● WORK TO COMPLETE
Every line below between the line holding "illegal | fault =>" and the line holding "(unfaulted.symm.trans faulted) nofun", inclusive, should be repeated exactly, and all other lines omitted.

[[ INFORMATION PROVIDED open ]]

/-- Settles O39: of the effects only a fault marks the block, and it does nothing else. -/
theorem faultsArePrecise : Obligations.FaultsArePrecise := by
  intro i s t h unfaulted faulted
  cases effect_of_exec h with
  | illegal | fault =>
    obtain ⟨low, high⟩ := faultBits_range _
    exact ⟨_, low, high, raiseFault_eq s _⟩
  | reset => cases faulted
  | quiescent | laterConfig | firstConfig | early | decline | claim | stall | complete | online
  | battGood | frame => exact absurd (unfaulted.symm.trans faulted) nofun

/-- Settles O36: the counter is written by RESET and by a completed data stage. -/
theorem onlyCompletedTransactionsCount : Obligations.OnlyCompletedTransactionsCount := by
  intro i s t ne h moved
  cases effect_of_exec h with
  | reset => exact absurd rfl ne
  | complete len d n live pending accepted count =>
    exact ⟨len, d, rfl, accepted, pending, rfl, by rw [completed_state]; rfl⟩
  | quiescent | illegal | fault | laterConfig | firstConfig | early | decline | claim | stall
  | online | battGood | frame => exact absurd rfl moved

/-- Settles O56: the other effects append no configuration output. -/
theorem onlyFirstConfigAnnounces : Obligations.OnlyFirstConfigAnnounces := by
  intro i s t h announces
  cases effect_of_exec h with
  | firstConfig cfg live hreg => exact ⟨live, hreg, cfg, rfl⟩
  | reset | quiescent | illegal | fault | laterConfig | early | decline | claim | stall | complete
  | online | battGood | frame =>
    simp [claimSetup_eq, declineSetup_eq, stallData_eq, completed_state, isConfigOutput]
      at announces

theorem exists_of_isSetup {i : Instr} (h : isSetup i = true) :
    (∃ dir, i = .setupSig dir) ∨ ∃ p, i = .setupOther p := by
  cases i with
  | setupSig dir => exact .inl ⟨dir, rfl⟩
  | setupOther p => exact .inr ⟨p, rfl⟩
  | reset | config | data | tpSetOnline | tpSetBatteryGood | tpSerialize => cases h

theorem step_of_no_input {s : State} (h : s.input = []) : step s = .next s := by
  rw [step, fetch_idle h]

theorem run_of_no_input {s : State} (h : s.input = []) (k : Nat) : core.run k s = .next s := by
  induction k with
  | zero => rfl
  | succ k ih => simp [Host.Core.run, Host.Check.core_step, step_of_no_input h, ih]

/-- Settles O29: of the effects that write the transaction state, a SETUP's need the leave of
R127. -/
theorem pendingTransactionHasNoTimeout : Obligations.PendingTransactionHasNoTimeout := by
  refine ⟨fun i s t pending h left => ?_, fun s k _ idle => run_of_no_input idle k⟩
  cases effect_of_exec h with
  | reset => exact .inl rfl
  | stall len d | complete len d => exact .inr (.inl ⟨len, d, rfl⟩)
  | decline setup _ _ allowed => exact .inr (.inr ⟨exists_of_isSetup setup, allowed pending⟩)
  | claim => exact absurd rfl left
  | quiescent | illegal | fault | laterConfig | firstConfig | early | online | battGood | frame =>
    exact absurd pending left

/-! ## The table of access rights -/

theorem keeps_refl (e : Element) (s : State) : keeps e s s := by
  cases e <;> simp [keeps]

theorem keeps_raiseFault {e : Element} (h : e ≠ .faultMarks) (c : FaultCode) (s : State) :
    keeps e s (raiseFault c s) := by
  cases e <;> simp_all [keeps]

/-- Both names of SETUP, and DATA, may write the fault marks: they have faults of their own. -/
theorem mayWrite_faultMarks_of_error {i : Instr} {rule : State → Except FaultCode State} {s : State}
    {c : FaultCode} (hrule : ruleOf i = some rule) (error : rule s = .error c) :
    mayWrite .faultMarks i = true := by
  rcases isSetup_or_data_of_error hrule error with setup | ⟨len, d, rfl⟩
  · rcases exists_of_isSetup setup with ⟨dir, rfl⟩ | ⟨p, rfl⟩ <;> rfl
  · rfl

theorem mayWrite_of_isSetup {i : Instr} (setup : isSetup i = true) (e : Element) :
    mayWrite e i = (e == .txnState || e == .rxBuf || e == .faultMarks) := by
  rcases exists_of_isSetup setup with ⟨dir, rfl⟩ | ⟨p, rfl⟩ <;> cases e <;> rfl

/-- An element without a write in the event's column keeps its value. -/
theorem keeps_of_effect {i : Instr} {s t : State} {e : Element} (h : Effect s i t)
    (no_write : mayWrite e i = false) (legal : e = .faultMarks → s.txnState ≠ .illegal) :
    keeps e s t := by
  cases h with
  | quiescent | laterConfig => exact keeps_refl e s
  | illegal _ _ state => exact keeps_raiseFault (fun he => legal he state) _ s
  | fault _ hrule error =>
    refine keeps_raiseFault ?_ _ s
    rintro rfl
    simp [mayWrite_faultMarks_of_error hrule error] at no_write
  | early setup | decline setup | claim setup =>
    rw [mayWrite_of_isSetup setup] at no_write
    cases e <;> simp_all [keeps, declineSetup, claimSetup]
  | reset | firstConfig | stall | complete | online | battGood | frame =>
    cases e <;>
      simp_all [mayWrite, keeps, firstConfig, stallData, submitReply, acknowledge, updateData]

[[ INFORMATION PROVIDED closed ]]

● RESPONSE TO THIS TASK
  | illegal | fault =>
    obtain ⟨low, high⟩ := faultBits_range _
    exact ⟨_, low, high, raiseFault_eq s _⟩
  | reset => cases faulted
  | quiescent | laterConfig | firstConfig | early | decline | claim | stall | complete | online
  | battGood | frame => exact absurd (unfaulted.symm.trans faulted) nofun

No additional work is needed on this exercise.